— What you have to do —
When a line below contains the word "txbuf", copy that line.

— Collected data entries —
------------------------------------------------------------

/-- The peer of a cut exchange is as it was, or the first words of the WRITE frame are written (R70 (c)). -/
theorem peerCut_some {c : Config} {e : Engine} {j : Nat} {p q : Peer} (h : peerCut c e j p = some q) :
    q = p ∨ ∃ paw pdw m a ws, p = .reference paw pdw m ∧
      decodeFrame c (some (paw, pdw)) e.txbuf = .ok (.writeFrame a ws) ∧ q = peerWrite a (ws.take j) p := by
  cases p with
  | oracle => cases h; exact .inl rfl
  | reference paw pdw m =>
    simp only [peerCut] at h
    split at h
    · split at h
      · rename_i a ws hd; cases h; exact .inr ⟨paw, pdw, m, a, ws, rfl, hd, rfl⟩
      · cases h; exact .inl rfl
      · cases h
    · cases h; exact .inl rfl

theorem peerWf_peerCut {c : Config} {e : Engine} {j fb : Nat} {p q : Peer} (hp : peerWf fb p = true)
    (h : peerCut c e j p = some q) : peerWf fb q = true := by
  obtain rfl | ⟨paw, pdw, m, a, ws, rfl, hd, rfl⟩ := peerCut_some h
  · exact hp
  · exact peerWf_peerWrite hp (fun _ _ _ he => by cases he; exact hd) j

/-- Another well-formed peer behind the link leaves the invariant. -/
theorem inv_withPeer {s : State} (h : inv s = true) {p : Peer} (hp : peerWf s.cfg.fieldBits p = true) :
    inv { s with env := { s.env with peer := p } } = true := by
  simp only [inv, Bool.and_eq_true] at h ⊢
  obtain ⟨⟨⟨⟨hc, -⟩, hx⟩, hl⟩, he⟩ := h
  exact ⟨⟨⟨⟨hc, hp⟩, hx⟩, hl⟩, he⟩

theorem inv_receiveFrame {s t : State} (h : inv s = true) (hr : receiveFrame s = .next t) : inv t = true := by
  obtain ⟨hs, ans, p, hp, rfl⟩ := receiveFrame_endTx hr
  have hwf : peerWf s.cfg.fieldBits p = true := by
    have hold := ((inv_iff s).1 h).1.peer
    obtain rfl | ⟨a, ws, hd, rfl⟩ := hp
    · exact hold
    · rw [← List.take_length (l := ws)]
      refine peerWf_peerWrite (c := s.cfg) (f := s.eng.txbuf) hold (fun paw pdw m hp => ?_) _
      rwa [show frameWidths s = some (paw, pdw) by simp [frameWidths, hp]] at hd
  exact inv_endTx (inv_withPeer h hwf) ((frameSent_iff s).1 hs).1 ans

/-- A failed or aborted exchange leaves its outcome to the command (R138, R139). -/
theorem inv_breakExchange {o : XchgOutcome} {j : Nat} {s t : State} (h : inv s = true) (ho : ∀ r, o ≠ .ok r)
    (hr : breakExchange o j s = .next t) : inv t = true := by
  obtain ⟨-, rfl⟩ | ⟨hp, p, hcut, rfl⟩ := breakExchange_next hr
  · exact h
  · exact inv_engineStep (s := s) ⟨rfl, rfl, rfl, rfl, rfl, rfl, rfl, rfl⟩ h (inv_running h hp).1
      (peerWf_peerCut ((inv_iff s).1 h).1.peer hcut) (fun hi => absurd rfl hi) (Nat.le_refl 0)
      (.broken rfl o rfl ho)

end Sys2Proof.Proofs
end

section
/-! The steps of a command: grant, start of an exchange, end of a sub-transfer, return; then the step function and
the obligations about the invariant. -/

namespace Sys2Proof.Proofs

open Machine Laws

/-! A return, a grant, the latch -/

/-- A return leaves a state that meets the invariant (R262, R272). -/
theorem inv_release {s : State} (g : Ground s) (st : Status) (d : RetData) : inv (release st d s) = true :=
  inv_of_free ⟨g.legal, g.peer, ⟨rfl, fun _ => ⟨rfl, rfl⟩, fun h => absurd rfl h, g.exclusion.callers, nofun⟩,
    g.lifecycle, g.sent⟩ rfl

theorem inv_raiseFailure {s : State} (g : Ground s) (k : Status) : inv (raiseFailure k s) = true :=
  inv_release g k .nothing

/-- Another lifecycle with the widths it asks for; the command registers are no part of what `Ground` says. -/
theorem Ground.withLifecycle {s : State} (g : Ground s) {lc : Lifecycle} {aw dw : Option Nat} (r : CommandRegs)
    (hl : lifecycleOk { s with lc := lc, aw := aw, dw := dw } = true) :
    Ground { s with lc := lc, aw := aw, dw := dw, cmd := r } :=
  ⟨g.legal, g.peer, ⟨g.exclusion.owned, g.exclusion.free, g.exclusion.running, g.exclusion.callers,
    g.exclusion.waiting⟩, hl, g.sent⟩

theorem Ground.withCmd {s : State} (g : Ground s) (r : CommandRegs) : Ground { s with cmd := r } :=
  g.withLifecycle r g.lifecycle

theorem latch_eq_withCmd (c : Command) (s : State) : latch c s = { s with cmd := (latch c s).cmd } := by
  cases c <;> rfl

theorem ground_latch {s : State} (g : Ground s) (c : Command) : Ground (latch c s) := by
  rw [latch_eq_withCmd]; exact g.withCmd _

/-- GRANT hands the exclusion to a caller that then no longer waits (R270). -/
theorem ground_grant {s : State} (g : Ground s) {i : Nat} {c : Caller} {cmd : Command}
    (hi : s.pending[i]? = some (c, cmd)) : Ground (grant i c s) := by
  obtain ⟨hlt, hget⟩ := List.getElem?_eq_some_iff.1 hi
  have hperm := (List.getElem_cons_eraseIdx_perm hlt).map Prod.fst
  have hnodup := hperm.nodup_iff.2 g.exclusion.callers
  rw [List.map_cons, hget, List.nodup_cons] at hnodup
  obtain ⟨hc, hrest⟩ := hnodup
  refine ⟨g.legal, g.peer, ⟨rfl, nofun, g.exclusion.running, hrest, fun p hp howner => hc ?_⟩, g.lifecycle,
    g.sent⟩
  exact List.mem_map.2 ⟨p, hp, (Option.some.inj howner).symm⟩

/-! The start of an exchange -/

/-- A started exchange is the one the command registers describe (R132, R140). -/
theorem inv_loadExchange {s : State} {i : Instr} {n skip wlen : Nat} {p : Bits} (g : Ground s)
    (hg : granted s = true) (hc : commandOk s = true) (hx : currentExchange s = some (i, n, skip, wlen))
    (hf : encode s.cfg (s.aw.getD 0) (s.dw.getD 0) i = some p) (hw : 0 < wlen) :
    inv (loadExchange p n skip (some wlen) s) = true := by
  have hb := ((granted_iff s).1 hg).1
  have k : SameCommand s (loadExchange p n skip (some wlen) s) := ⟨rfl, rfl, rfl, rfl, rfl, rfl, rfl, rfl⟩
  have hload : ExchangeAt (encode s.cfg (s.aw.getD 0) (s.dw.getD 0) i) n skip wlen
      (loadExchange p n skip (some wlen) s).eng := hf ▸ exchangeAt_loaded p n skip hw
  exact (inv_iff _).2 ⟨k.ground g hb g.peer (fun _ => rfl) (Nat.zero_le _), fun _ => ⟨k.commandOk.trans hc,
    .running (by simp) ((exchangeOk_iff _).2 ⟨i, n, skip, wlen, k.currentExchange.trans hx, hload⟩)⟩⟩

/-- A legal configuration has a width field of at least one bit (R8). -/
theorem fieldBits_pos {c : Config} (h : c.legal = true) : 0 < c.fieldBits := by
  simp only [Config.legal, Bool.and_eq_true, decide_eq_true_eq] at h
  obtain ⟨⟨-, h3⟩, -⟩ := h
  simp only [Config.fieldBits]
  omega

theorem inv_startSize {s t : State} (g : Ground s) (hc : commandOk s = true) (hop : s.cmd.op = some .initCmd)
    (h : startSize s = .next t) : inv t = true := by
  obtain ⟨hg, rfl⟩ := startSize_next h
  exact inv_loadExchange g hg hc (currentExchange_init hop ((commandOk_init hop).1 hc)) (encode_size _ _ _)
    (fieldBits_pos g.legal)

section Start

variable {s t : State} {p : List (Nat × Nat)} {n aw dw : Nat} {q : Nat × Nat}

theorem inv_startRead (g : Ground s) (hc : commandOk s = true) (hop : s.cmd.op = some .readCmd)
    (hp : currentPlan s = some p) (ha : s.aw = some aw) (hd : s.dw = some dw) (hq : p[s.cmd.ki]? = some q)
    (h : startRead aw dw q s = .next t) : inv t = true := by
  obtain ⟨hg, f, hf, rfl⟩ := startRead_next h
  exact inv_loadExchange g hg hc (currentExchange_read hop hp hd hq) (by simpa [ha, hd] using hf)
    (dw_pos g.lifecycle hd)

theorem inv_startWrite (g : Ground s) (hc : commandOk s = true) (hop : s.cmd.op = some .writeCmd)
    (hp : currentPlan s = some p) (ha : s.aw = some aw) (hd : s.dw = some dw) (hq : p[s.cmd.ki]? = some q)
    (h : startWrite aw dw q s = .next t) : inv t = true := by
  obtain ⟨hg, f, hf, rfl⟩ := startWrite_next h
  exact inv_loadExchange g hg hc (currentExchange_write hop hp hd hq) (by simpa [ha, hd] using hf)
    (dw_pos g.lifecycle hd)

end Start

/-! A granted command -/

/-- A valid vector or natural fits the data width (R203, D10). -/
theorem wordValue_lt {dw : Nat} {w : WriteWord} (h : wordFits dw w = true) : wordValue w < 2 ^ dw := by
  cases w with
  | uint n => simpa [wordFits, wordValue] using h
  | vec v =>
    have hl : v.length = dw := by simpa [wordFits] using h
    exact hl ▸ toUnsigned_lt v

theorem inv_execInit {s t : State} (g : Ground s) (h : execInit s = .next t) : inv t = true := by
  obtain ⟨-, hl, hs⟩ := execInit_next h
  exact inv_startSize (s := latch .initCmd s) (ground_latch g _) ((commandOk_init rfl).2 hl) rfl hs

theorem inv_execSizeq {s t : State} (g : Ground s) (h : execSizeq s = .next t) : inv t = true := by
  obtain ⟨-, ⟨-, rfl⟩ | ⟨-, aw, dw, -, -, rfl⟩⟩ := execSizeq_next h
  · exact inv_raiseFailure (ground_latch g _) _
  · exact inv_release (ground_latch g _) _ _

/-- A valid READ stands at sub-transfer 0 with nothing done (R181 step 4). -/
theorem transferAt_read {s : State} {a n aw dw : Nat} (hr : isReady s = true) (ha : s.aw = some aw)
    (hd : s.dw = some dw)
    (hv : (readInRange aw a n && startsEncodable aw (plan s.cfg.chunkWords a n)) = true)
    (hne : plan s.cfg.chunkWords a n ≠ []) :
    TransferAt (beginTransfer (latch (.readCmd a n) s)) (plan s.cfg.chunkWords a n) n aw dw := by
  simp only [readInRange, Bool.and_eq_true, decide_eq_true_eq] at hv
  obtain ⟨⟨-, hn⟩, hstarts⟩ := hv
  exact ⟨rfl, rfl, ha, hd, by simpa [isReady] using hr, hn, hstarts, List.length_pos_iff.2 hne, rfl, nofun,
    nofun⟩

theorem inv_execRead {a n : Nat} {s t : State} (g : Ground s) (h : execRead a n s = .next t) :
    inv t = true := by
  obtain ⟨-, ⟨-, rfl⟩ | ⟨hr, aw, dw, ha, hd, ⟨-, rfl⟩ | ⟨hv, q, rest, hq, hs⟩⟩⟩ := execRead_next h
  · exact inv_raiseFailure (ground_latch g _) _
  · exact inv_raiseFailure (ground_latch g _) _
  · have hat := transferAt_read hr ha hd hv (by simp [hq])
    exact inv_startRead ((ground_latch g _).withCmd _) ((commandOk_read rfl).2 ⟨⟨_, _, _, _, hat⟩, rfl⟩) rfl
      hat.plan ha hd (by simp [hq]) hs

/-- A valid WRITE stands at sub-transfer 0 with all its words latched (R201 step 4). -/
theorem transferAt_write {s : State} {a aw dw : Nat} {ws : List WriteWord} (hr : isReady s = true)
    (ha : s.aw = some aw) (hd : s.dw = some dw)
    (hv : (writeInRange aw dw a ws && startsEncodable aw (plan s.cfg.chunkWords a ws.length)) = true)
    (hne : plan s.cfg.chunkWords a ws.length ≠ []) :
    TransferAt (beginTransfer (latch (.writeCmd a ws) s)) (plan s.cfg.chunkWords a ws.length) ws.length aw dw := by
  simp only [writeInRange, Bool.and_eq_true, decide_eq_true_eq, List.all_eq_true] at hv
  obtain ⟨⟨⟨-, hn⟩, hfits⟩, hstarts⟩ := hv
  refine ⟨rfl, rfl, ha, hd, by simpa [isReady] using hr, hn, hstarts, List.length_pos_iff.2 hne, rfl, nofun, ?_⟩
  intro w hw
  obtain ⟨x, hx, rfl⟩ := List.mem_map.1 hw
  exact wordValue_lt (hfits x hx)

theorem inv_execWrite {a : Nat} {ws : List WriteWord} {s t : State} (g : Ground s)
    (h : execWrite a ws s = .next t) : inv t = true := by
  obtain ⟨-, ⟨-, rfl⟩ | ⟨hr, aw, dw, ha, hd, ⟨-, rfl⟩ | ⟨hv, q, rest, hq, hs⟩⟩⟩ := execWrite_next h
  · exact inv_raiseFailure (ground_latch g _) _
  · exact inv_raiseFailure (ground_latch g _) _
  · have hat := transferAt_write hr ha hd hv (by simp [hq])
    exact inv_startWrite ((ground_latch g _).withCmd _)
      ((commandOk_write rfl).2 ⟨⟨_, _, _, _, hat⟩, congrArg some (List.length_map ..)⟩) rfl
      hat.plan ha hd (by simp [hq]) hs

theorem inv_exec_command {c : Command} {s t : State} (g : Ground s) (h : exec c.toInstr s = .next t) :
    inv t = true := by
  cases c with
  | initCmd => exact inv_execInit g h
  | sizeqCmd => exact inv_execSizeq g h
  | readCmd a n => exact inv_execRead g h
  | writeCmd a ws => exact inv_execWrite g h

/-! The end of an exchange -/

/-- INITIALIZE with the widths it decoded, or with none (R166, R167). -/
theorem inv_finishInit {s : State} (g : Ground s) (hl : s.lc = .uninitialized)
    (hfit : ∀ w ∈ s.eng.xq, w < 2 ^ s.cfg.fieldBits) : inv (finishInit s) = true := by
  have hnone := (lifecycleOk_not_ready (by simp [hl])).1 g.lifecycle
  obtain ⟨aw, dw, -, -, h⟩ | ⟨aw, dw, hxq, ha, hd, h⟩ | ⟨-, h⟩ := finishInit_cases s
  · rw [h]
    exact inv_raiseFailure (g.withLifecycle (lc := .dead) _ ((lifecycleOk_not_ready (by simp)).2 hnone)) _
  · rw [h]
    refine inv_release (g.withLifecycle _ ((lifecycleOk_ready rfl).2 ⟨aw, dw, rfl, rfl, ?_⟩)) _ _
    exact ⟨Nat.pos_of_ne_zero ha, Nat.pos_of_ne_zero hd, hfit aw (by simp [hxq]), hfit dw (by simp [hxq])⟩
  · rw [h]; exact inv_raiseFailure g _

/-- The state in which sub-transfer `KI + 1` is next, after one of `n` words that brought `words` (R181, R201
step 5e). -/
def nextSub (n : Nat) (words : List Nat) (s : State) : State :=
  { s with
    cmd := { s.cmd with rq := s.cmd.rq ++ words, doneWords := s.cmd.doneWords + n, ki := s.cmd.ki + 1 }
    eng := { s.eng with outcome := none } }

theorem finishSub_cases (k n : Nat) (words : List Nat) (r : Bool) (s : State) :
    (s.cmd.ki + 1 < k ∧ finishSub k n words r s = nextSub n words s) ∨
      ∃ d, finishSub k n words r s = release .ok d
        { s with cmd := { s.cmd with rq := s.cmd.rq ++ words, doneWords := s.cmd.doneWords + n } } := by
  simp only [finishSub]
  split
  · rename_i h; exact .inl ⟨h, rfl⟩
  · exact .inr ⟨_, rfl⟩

------------------------------------------------------------

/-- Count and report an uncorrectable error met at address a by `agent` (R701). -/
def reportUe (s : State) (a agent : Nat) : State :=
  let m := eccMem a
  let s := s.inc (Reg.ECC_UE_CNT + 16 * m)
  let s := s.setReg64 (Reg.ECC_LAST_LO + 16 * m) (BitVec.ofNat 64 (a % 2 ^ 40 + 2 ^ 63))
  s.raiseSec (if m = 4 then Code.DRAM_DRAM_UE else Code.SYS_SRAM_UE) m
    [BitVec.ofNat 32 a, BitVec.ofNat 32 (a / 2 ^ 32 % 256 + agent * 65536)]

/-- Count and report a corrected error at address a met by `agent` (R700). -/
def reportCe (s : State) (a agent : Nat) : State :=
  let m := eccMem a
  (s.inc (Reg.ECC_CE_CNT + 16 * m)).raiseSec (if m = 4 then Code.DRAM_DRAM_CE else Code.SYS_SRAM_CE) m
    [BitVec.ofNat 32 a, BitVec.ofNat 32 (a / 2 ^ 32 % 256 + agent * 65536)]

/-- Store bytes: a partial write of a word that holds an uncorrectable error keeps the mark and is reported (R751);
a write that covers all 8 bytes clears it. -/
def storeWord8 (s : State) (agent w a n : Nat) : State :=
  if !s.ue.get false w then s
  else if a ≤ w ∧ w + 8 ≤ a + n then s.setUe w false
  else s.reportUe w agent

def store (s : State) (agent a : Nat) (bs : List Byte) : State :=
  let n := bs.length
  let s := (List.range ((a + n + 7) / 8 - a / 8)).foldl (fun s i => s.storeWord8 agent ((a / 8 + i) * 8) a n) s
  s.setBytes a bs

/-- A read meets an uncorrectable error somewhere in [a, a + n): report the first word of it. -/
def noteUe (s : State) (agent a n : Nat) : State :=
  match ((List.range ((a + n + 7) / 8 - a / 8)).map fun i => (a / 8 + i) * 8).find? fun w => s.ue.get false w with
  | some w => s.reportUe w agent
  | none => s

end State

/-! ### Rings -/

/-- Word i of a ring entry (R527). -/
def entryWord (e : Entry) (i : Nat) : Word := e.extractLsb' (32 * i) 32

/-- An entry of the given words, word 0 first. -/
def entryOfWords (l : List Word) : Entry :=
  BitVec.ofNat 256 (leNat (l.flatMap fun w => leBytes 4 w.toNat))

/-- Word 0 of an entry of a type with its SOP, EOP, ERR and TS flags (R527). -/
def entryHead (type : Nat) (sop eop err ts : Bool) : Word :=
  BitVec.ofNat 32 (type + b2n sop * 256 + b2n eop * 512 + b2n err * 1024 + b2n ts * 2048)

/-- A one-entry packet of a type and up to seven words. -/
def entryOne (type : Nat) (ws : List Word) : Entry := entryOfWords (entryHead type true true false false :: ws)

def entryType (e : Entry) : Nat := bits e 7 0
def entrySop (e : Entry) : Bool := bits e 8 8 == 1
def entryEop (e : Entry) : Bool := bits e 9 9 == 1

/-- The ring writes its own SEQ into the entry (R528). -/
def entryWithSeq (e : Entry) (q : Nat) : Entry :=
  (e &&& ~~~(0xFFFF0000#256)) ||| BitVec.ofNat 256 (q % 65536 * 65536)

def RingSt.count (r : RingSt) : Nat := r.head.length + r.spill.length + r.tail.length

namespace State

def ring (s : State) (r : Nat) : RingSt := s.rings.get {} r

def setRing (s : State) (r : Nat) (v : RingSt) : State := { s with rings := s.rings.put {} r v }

------------------------------------------------------------

— Answer for the task —
      decodeFrame c (some (paw, pdw)) e.txbuf = .ok (.writeFrame a ws) ∧ q = peerWrite a (ws.take j) p := by
      refine peerWf_peerWrite (c := s.cfg) (f := s.eng.txbuf) hold (fun paw pdw m hp => ?_) _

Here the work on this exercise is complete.